Dès ses débuts la musicalité du rap s’est inspirée des différents genres que ses premiers acteurs écoutaient. A ce titre soul, funk, reggae dans une moindre mesure et plus tard rock, country, variété et world music ont fini par s’inviter dans la production hip-hop qui aujourd’hui n’hésite pas à sortir des sentiers battus et explorer de nouvelles contrées musicales aux fins de dénicher la boucle rare qui fera la différence. A ce titre il était tout à fait logique que les beatmakers s’intéressent à la musique Africaine. Bien que l’essentiel de la black music et même le rap en descende, la musique africaine, abusivement rangée dans la catégorie World en occident demeure mal connue du fait des difficultés d’accès aux disques, de sorte qu’en dehors des artistes signés dans des majors occidentales, il est assez difficile de connaitre la production du continent qui est pourtant l’un des plus actifs en matière de musique. Toutefois les producteurs hip-hop ont parfois eu recours à des samples africains sans même que les auditeurs nourris à la soul et au funk ne s’en rendent forcement compte. Voici quelques exemples de samples et reprises qui ont jalonné l’histoire du rap.

 

Koffi Olomidé

Koffi Olomidé – Mbabula (Les prisonniers dorment, 1990)

Bisso Na Bisso – C.O.N.G.O. (Racines…, 1998)

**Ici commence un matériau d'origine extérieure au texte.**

-- ==== Sys2Proof/Machine/Arming.lean ====
section
/-! DEFINITION. Accepting a grid: the host's arm ring (R372, R373), GLNCH (R338, R375), and the window as the host writes it
(R99, R353, R364). -/

namespace Sys2Proof.Machine

/-! Acceptance. -/

/-- The private root is taken when a grid is accepted (R359). -/
def State.takeRoot (s : State) (h : Nat) : State :=
  match s.privTable h with
  | some (r, t) => t.onGrid h fun x => { x with privRoot := some r }
  | none => s

/-- A grid is rejected at acceptance (R373, R374); its handle is free at once, and GWAIT on it returns as on no grid (R339). -/
def State.reject (s : State) (h reason : Nat) : State :=
  let g := s.grid h
  let s1 := (s.hubWrite g.ctx (g.rcbVa + 0x18) (stateWord g 5 reason)).onGrid h fun x => { x with state := 5 }
  let s2 := (s1.completionWord h false).endHandles [h] false
  { s2 with grids := s2.grids.filter fun x => x.handle != h }

/-- An ended grid leaves the list when its record is armed again, or its handle. -/
def Grid.replacedBy (x g : Grid) : Bool :=
  decide (x.handle = g.handle) || (decide (x.rcb = g.rcb) && !x.isLive && x.privPages.isEmpty)

/-- A grid is accepted and checked (R370, R373): the counters, STATE, and the bind records or the rejection. -/
def State.accept (s : State) (g : Grid) (kvBad : Bool) (r : List Byte) : State :=
  let s1 : State := { s with grids := (s.grids.filter fun x => !x.replacedBy g) ++ [{ g with state := 2 }] }
  let s2 := ((s1.setGridState g.handle 2 0).hubWrite g.ctx (g.rcbVa + 0x80) (natLe 0 8)).hubWrite g.ctx (g.rcbVa + 0x88)
    (natLe s.now 8)
  let reason := rcbReason (s.ctx g.ctx) g.ctx kvBad r
  if reason = 0 then (s2.takeRoot g.handle).bindWaiting else s2.reject g.handle reason

/-! The window as the host sees it. -/

/-- The host reaches the device's memory windows (R399, R414). -/
def State.hostUp (s : State) : Bool := decide (s.sec.stage = 4) && !s.power.d3hot && !s.power.removed

/-- The access-table master of a function (R406). -/
def hostMaster (fn : Nat) : Nat := 128 + fn

/-- A function reaches a window offset: PF0 all of it, a VF the units of its contexts (R353). -/
def State.ownsWindow (s : State) (fn off : Nat) : Bool :=
  decide (off < windowBytes) && (decide (fn = 0) || s.ctxs.any fun c =>
    c.valid && decide (c.fn = fn ∧ c.woff * 65536 ≤ off ∧ off < (c.woff + c.wsz) * 65536))

/-- A host write reaches a page of the window. -/
def State.winWritable (s : State) (fn off : Nat) : Bool :=
  s.ownsWindow fn off && accessOk s 9 (hostMaster fn) off .write

/-- The pages of a host access that the window's access table denies are logged (R353, R407). -/
def State.winDenials (s : State) (fn off n : Nat) (k : Access) : State :=
  ((cutsOf off n).filter fun p => s.ownsWindow fn p.1 && !accessOk s 9 (hostMaster fn) p.1 k).foldl (fun (t : State) p =>
    t.logDenial 9 (hostMaster fn) p.1 k) s

/-- Bytes that the host or a peer writes to one page of the window. -/
def State.putWindow (s : State) (off : Nat) (bs : List Byte) : State :=
  let t := (s.clearMem (.glob (.win off)) bs.length).forgetWindow off bs.length
  { t with window := Memory.putBytes t.window off bs }

/-- A host write to the window (R99): page by page, denied ones dropped and logged (R353). -/
def State.hostWindow (s : State) (fn off : Nat) (bs : List Byte) : State :=
  ((cutsOf off bs.length).filter fun p => s.winWritable fn p.1).foldl (fun (t : State) p =>
    t.putWindow p.1 ((bs.drop (p.1 - off)).take p.2)) (s.winDenials fn off bs.length .write)

/-! The arm ring (R372). -/

/-- The hub reads a ring slot in the window, which its access table may deny: it reads 0 then (R407). -/
def State.readSlot (s : State) (off : Nat) : Nat × State :=
  if accessOk s 9 hubMaster off .read then (Memory.num s.window off 8, s) else (0, s.logDenial 9 hubMaster off .read)

/-- The hub writes a ring slot in the window, if its access table lets it (R407). -/
def State.putSlot (s : State) (off v : Nat) : State :=
  if accessOk s 9 hubMaster off .write then s.putWin off (natLe v 8) else s.logDenial 9 hubMaster off .write

/-- The hub takes one arm: what it writes back. The launch value is memory as the hub found it with the arm word, before it links the
record (R106). -/
def State.arm (s0 : State) (c v : Nat) : Nat × State :=
  let s := (s0.readCtx c).syncPages c
  let va := v - 1
  if v % 256 ≠ 1 ∨ 2 ^ 56 ≤ va ∨ (s.ctx c).valid = false then (2, s)
  else
    match s.hubRead c va 256 with
    | (none, t) => (2, t)
    | (some r, t) =>
      let key := t.placeKey c va
      if t.rcbLive key then (4, t)
      else
        match t.freeHandle with
        | none => (6, t)
        | some h =>
          let kva := recNum r 0x60 8
          let rd := if kva = 0 ∨ 2 ^ 56 ≤ kva ∨ kva % 64 ≠ 0 then (none, t) else t.hubRead c kva 64
          let kv := kvRootOf kva fun _ => rd.1
          let rg := (rd.2.linkHost c va r).region c r
          let g : Grid := { gridOf h c key va rg.1 r with kvRoot := kv.1, snapMem := t.hbm, snapSys := t.sysMem }
          (0, rg.2.accept g kv.2 r)

/-- The page for which the hub would wait before it can take an arm word (R354): behind the record, its KV root, or the records that its
link and its effective fields are read from. -/
def State.armBlocked (s : State) (c v : Nat) : Option Nat :=
  let t := s.readCtx c
  if v % 256 ≠ 1 ∨ 2 ^ 56 ≤ v - 1 ∨ (t.ctx c).valid = false then none
  else
    match t.hubBlocked c (v - 1) 256 with
    | some page => some page
    | none =>
      let r := ((t.hubRead c (v - 1) 256).1).getD []
      let kv := recNum r 0x60 8
      let root := if kv = 0 ∨ 2 ^ 56 ≤ kv ∨ kv % 64 ≠ 0 then none else t.hubBlocked c kv 64
      if root.isSome then root else if t.rcbLive (t.placeKey c (v - 1)) then none else t.hostBlocked c r

/-- The outcome of an arm word goes into its slot, and the hub looks at the next one. -/
def State.armDone (s : State) (c off v : Nat) : State :=
  (s.putSlot off v).onCtx c fun y => { y with armNext := (y.armNext + 1) % 64 }

/-- The hub consumes the slots of a context's arm ring in order, while the next one is armed (R372). -/
def State.drainArms (s : State) (c : Nat) : Nat → State
  | 0 => s
  | n + 1 =>
    let x := (s.readCtx c).ctx c
    let off := x.armoff + 8 * x.armNext
    let v := s.readSlot off
    if v.1 % 2 = 0 then v.2
    else
      match v.2.armBlocked c v.1 with
      | some page => v.2.askPage page
      | none =>
        let r := v.2.wakeDies.arm c v.1
        (r.2.armDone c off r.1).drainArms c n

/-- The contexts whose next arm waits for a page (R354). -/
def State.armsFor (s : State) (page : Nat) : List Nat :=
  (List.range 64).filter fun c =>
    let x := (s.readCtx c).ctx c
    let v := (s.readSlot (x.armoff + 8 * x.armNext)).1
    decide (v % 2 = 1) && decide (s.armBlocked c v = some page)

/-- The page arrived for which the hub waited before an arm (R354), or the host has none, and the record cannot be read (R372). -/
def State.armResponse (s : State) (ok : Bool) (c : Nat) : State :=
  let x := (s.readCtx c).ctx c
  (if ok then s else s.armDone c (x.armoff + 8 * x.armNext) 2).drainArms c 64

/-- ARM_SLOT_WRITE (R372): the host writes an arm word through BAR2; the hub knows the ring by the context's entry (R356). -/
def execArmSlotWrite (ctx slot : Nat) (value : BitVec 64) (s : State) : Result :=
  .next (if s.hostUp = false then s
    else
      let x := (s.readCtx ctx).ctx ctx
      (s.hostWindow x.fn (x.armoff + 8 * (slot % 64)) (natLe value.toNat 8)).drainArms ctx 64)

/-! GLNCH (R338). -/

/-- What peers wrote into this device since the grid's last phase (R321): senders of the lowest rank. -/
def Grid.peerSenders (g : Grid) : List Sender :=
  (g.ended.filter fun x => decide (x.rank.cls = 0) && !x.writes.isEmpty)

/-- The launch value of a grid's child: its own, with what completed grids left in memory for it (R374). -/
def State.childSnap (s : State) (h : Nat) : Memory × Memory :=
  (s.hubWords.filter fun x => x.2.2.contains h).foldl (fun (a : Memory × Memory) x =>
    match x.1 with
    | .mem pa => (Memory.putBytes a.1 pa (word32Bytes x.2.1), a.2)
    | .sys va => (a.1, Memory.putBytes a.2 va (word32Bytes x.2.1))
    | _ => a) ((s.grid h).snapMem, (s.grid h).snapSys)

/-- The end of a GLNCH: k[B] takes the handle. -/
def State.glnchDone (s : State) (w : UF) (h : Nat) : State :=
  (s.onMe fun g => g.setK w.b.toNat (BitVec.ofNat 32 h)).switch (kxLen w.kx) 1 899

/-- What a GLNCH waits for before the hub can take its record (R354): the page of its KV root, or of a link. -/
def State.glnchWaits (s : State) (c me va kva : Nat) (kv : Option (Except Check (List Byte))) : Option Check :=
  match kv with
  | some (.error (.pri page a)) => some (.pri page a)
  | some (.error (.hole pa)) => some (.hole pa)
  | _ => (s.glnchBlocked c me va).map fun page => .pri page kva

/-- GLNCH (R338, R375): the record and its KV root are read through the merged view of the active threads (R172, R427); the launch edge
carries what peers wrote since the grid's last phase too (R321). A link on a page of system memory that
waits for the host holds the group (R354). -/
def execGlnch (w : UF) (s : State) : Result :=
  s.uniRun w.kx [(w.a.toNat, 2)] true
    (let va := (kPair s.me w.a.toNat).toNat
    match recordAddr va 256 with
    | some cause => s.trapAll cause va
    | none =>
      let c := s.myCtx
      let g := s.grid s.me.grid
      let own := s.edge (s.me.laneSenders s.me.cur) []
      let p : Party := { Party.empty 0 with view := mergedView own }
      match s.readRecord p va 256 with
      | .error k => s.finishUni .read k s
      | .ok r =>
        let key := s.placeKey c va
        if s.rcbLive key then s.glnchDone w 0
        else
          match s.freeHandle with
          | none => s.glnchDone w 0
          | some h =>
            let kva := recNum r 0x60 8
            let rd := if kva = 0 ∨ 2 ^ 56 ≤ kva ∨ kva % 64 ≠ 0 then none else some (s.readRecord p kva 64)
            match s.glnchWaits c g.rcbVa va va rd with
            | some k => s.finishUni .read k s
            | none =>
            let kv := kvRootOf kva fun _ => rd.bind fun x => x.toOption
            let f := Party.fresh 0 (s.edge (g.peerSenders ++ s.me.laneSenders s.me.cur) [])
            let snap := s.childSnap g.handle
            let child : Grid :=
              { gridOf h c key va (g.region.child r) r with
                parent := g.handle, kvRoot := kv.1, cvc := s.me.cvc, srseed := s.me.srseed, dphase := s.me.dphase,
                snapMem := snap.1, snapSys := snap.2, initView := f.view, initSeen := f.seen }
            let s1 := ((s.readCtx c).settleEdge own).onMe fun x => x.onLanes x.cur fun _ t => t.fold
            ((s1.linkGlnch c g.rcbVa va).accept child kv.2 (rcbWithCtx r c)).glnchDone w h)

end Sys2Proof.Machine
end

 Si leur premier album n’est sorti qu’en 1998, le groupe Bisso Na Bisso était déjà constitué dès 1996. Il faudra attendre que chacune des composantes du crew fasse ses preuves individuellement avant de mener à bien ce projet. Enregistré en 1996, le titre C.O.N.G.O. est l’un des premiers réalisés par le groupe et pose d’emblée les bases de la future orientation musicale de cette formation.  Titre introductif de l’album Les prisonniers dorment du Kinnois Koffi Olomidé, les premières notes de Mbabula sont mises en boucle pour accompagner ce délire « congolaisement-congolais ». Du refrain en lingala brillamment  chanté par M’Passi aux lyrics des MC’s emplis de références au Congo ce titre sent bon le continent et son ambiance particulière. Il sera finalement reconduit sur l’album Racines… en bonus et sortira ainsi de l’anonymat auquel il avait été jusqu’alors confiné (il n’était alors disponible que sur quelques mixtapes)

 

Manu Dibango

 Manu Dibango – Soul Makossa (Soul Makossa, 1972)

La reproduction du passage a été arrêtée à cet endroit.